Set down the complete data exactly as it appears below.

-- Opening Marker --

/-- A hardware error (R389, R390, R392). -/
inductive EccError where
  /-- a corrected error counted at a die -/
  | corrected (die : Nat)
  /-- uncorrectable data in the 32-byte granule of physical memory holding the address -/
  | memory (pa : Nat)
  /-- uncorrectable data in a granule of a block's arena -/
  | arena (l b off : Nat)
  /-- uncorrectable data in a general register of a thread -/
  | register (u r : Nat)
  /-- an accumulator of a thread, by an error or by a residue check that failed twice -/
  | accumulator (u k : Nat)
  /-- uncorrectable data in a granule of a clean sector of a core's L1 -/
  | l1 (c sector g : Nat)
  /-- uncorrectable data in a granule of a frame sector of a core's L1 -/
  | frame (c sector g : Nat)
  /-- an accumulator delta of a core's L1, by an error or by a residue check that failed twice -/
  | delta (c line : Nat)
  /-- an accumulator of a context's bank in a matrix engine, by an error or by a residue check that failed twice -/
  | bank (c ctx m : Nat)
  /-- uncorrectable data in element n of a weight slot of a context in a matrix engine -/
  | weight (c ctx slot n : Nat)
  /-- uncorrectable data of a store of a core on its way -/
  | storeData (c n : Nat)
  /-- uncorrectable data of an egress entry -/
  | egressData (die dst n : Nat)
  /-- uncorrectable data in a granule of a line of an instruction cache -/
  | code (c line g : Nat)
  /-- uncorrectable data in slot n of bandwagon w of a core, or an update of it whose residue check failed twice -/
  | wagonSlot (c w n : Nat)
  /-- uncorrectable data in slot n of a packet of this device in flight -/
  | packetSlot (id n : Nat)
  /-- uncorrectable data of a request of this device in flight -/
  | requestData (id : Nat)
  /-- uncorrectable data in a granule of a line of another endpoint that this device holds -/
  | heldLine (endpoint line g : Nat)
  /-- a partial of another endpoint's accumulator line that this device holds -/
  | heldPartial (endpoint line : Nat)
  /-- a partial of a line of this device that an endpoint holds -/
  | partialOf (endpoint line : Nat)
  /-- a core's store path: address or control of the entry damaged, the write is discarded -/
  | writeControl (c n : Nat)
  /-- an egress entry whose address or control is damaged -/
  | egressControl (die dst n : Nat)
  /-- a packet or a store request of this device whose address or control is damaged -/
  | fabricControl (id : Nat)
  /-- slot n of bandwagon w of a core, whose address or control is damaged -/
  | wagonControl (c w n : Nat)
  /-- an accumulator delta of a core's L1, whose address or control is damaged -/
  | deltaControl (c line : Nat)
  /-- an update of the accumulator line at a physical address, or with `remote` at a fabric address, that the running
  matrix operation of a core has made, whose residue check failed twice -/
  | update (c : Nat) (remote : Bool) (a : Nat)
  /-- address or control of the next write of the running operation of an engine of a core -/
  | engineControl (c eng : Nat)
  /-- address or control of the next write of the command of a queue -/
  | commandControl (q : Nat)
  /-- address or control of a write of a host function -/
  | hostControl (fn : Nat)
  deriving DecidableEq, Repr

/-- The source of a TLP (R380): the host function, and whether it came inside its IDE stream. -/
structure HostSource where
  fn : Nat
  inStream : Bool
  deriving DecidableEq, Repr

/-- A host access to device memory (R232, R379, R380): the host function, whether it came inside its IDE stream,
the physical address and, for a write, the bytes. -/
structure HostAccess where
  fn : Nat
  inStream : Bool
  pa : Nat
  n : Nat
  write : Option (List Byte)
  deriving DecidableEq, Repr

/-- What the device evicts at a time of its own choosing (R1, R184, R186, R190, R230, R292). -/
inductive Victim where
  /-- a clean L1 sector -/
  | sector (c sector : Nat)
  /-- an accumulator delta of a core's L1 -/
  | delta (c line : Nat)
  /-- a line of crew frames in a core's L1 -/
  | frame (c line : Nat)
  /-- a line of an LLC slice -/
  | llc (die line : Nat)
  /-- a line of an instruction cache -/
  | code (c line : Nat)
  /-- a TLB entry, by its position -/
  | tlb (c n : Nat)
  deriving DecidableEq, Repr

-- Closing Marker --

__Expected output__:
/-- A hardware error (R389, R390, R392). -/
inductive EccError where
  /-- a corrected error counted at a die -/
  | corrected (die : Nat)
  /-- uncorrectable data in the 32-byte granule of physical memory holding the address -/
  | memory (pa : Nat)
  /-- uncorrectable data in a granule of a block's arena -/
  | arena (l b off : Nat)
  /-- uncorrectable data in a general register of a thread -/
  | register (u r : Nat)
  /-- an accumulator of a thread, by an error or by a residue check that failed twice -/
  | accumulator (u k : Nat)
  /-- uncorrectable data in a granule of a clean sector of a core's L1 -/
  | l1 (c sector g : Nat)
  /-- uncorrectable data in a granule of a frame sector of a core's L1 -/
  | frame (c sector g : Nat)
  /-- an accumulator delta of a core's L1, by an error or by a residue check that failed twice -/
  | delta (c line : Nat)
  /-- an accumulator of a context's bank in a matrix engine, by an error or by a residue check that failed twice -/
  | bank (c ctx m : Nat)
  /-- uncorrectable data in element n of a weight slot of a context in a matrix engine -/
  | weight (c ctx slot n : Nat)
  /-- uncorrectable data of a store of a core on its way -/
  | storeData (c n : Nat)
  /-- uncorrectable data of an egress entry -/
  | egressData (die dst n : Nat)
  /-- uncorrectable data in a granule of a line of an instruction cache -/
  | code (c line g : Nat)
  /-- uncorrectable data in slot n of bandwagon w of a core, or an update of it whose residue check failed twice -/
  | wagonSlot (c w n : Nat)
  /-- uncorrectable data in slot n of a packet of this device in flight -/
  | packetSlot (id n : Nat)
  /-- uncorrectable data of a request of this device in flight -/
  | requestData (id : Nat)
  /-- uncorrectable data in a granule of a line of another endpoint that this device holds -/
  | heldLine (endpoint line g : Nat)
  /-- a partial of another endpoint's accumulator line that this device holds -/
  | heldPartial (endpoint line : Nat)
  /-- a partial of a line of this device that an endpoint holds -/
  | partialOf (endpoint line : Nat)
  /-- a core's store path: address or control of the entry damaged, the write is discarded -/
  | writeControl (c n : Nat)
  /-- an egress entry whose address or control is damaged -/
  | egressControl (die dst n : Nat)
  /-- a packet or a store request of this device whose address or control is damaged -/
  | fabricControl (id : Nat)
  /-- slot n of bandwagon w of a core, whose address or control is damaged -/
  | wagonControl (c w n : Nat)
  /-- an accumulator delta of a core's L1, whose address or control is damaged -/
  | deltaControl (c line : Nat)
  /-- an update of the accumulator line at a physical address, or with `remote` at a fabric address, that the running
  matrix operation of a core has made, whose residue check failed twice -/
  | update (c : Nat) (remote : Bool) (a : Nat)
  /-- address or control of the next write of the running operation of an engine of a core -/
  | engineControl (c eng : Nat)
  /-- address or control of the next write of the command of a queue -/
  | commandControl (q : Nat)
  /-- address or control of a write of a host function -/
  | hostControl (fn : Nat)
  deriving DecidableEq, Repr

/-- The source of a TLP (R380): the host function, and whether it came inside its IDE stream. -/
structure HostSource where
  fn : Nat
  inStream : Bool
  deriving DecidableEq, Repr

/-- A host access to device memory (R232, R379, R380): the host function, whether it came inside its IDE stream,
the physical address and, for a write, the bytes. -/
structure HostAccess where
  fn : Nat
  inStream : Bool
  pa : Nat
  n : Nat
  write : Option (List Byte)
  deriving DecidableEq, Repr

/-- What the device evicts at a time of its own choosing (R1, R184, R186, R190, R230, R292). -/
inductive Victim where
  /-- a clean L1 sector -/
  | sector (c sector : Nat)
  /-- an accumulator delta of a core's L1 -/
  | delta (c line : Nat)
  /-- a line of crew frames in a core's L1 -/
  | frame (c line : Nat)
  /-- a line of an LLC slice -/
  | llc (die line : Nat)
  /-- a line of an instruction cache -/
  | code (c line : Nat)
  /-- a TLB entry, by its position -/
  | tlb (c n : Nat)
  deriving DecidableEq, Repr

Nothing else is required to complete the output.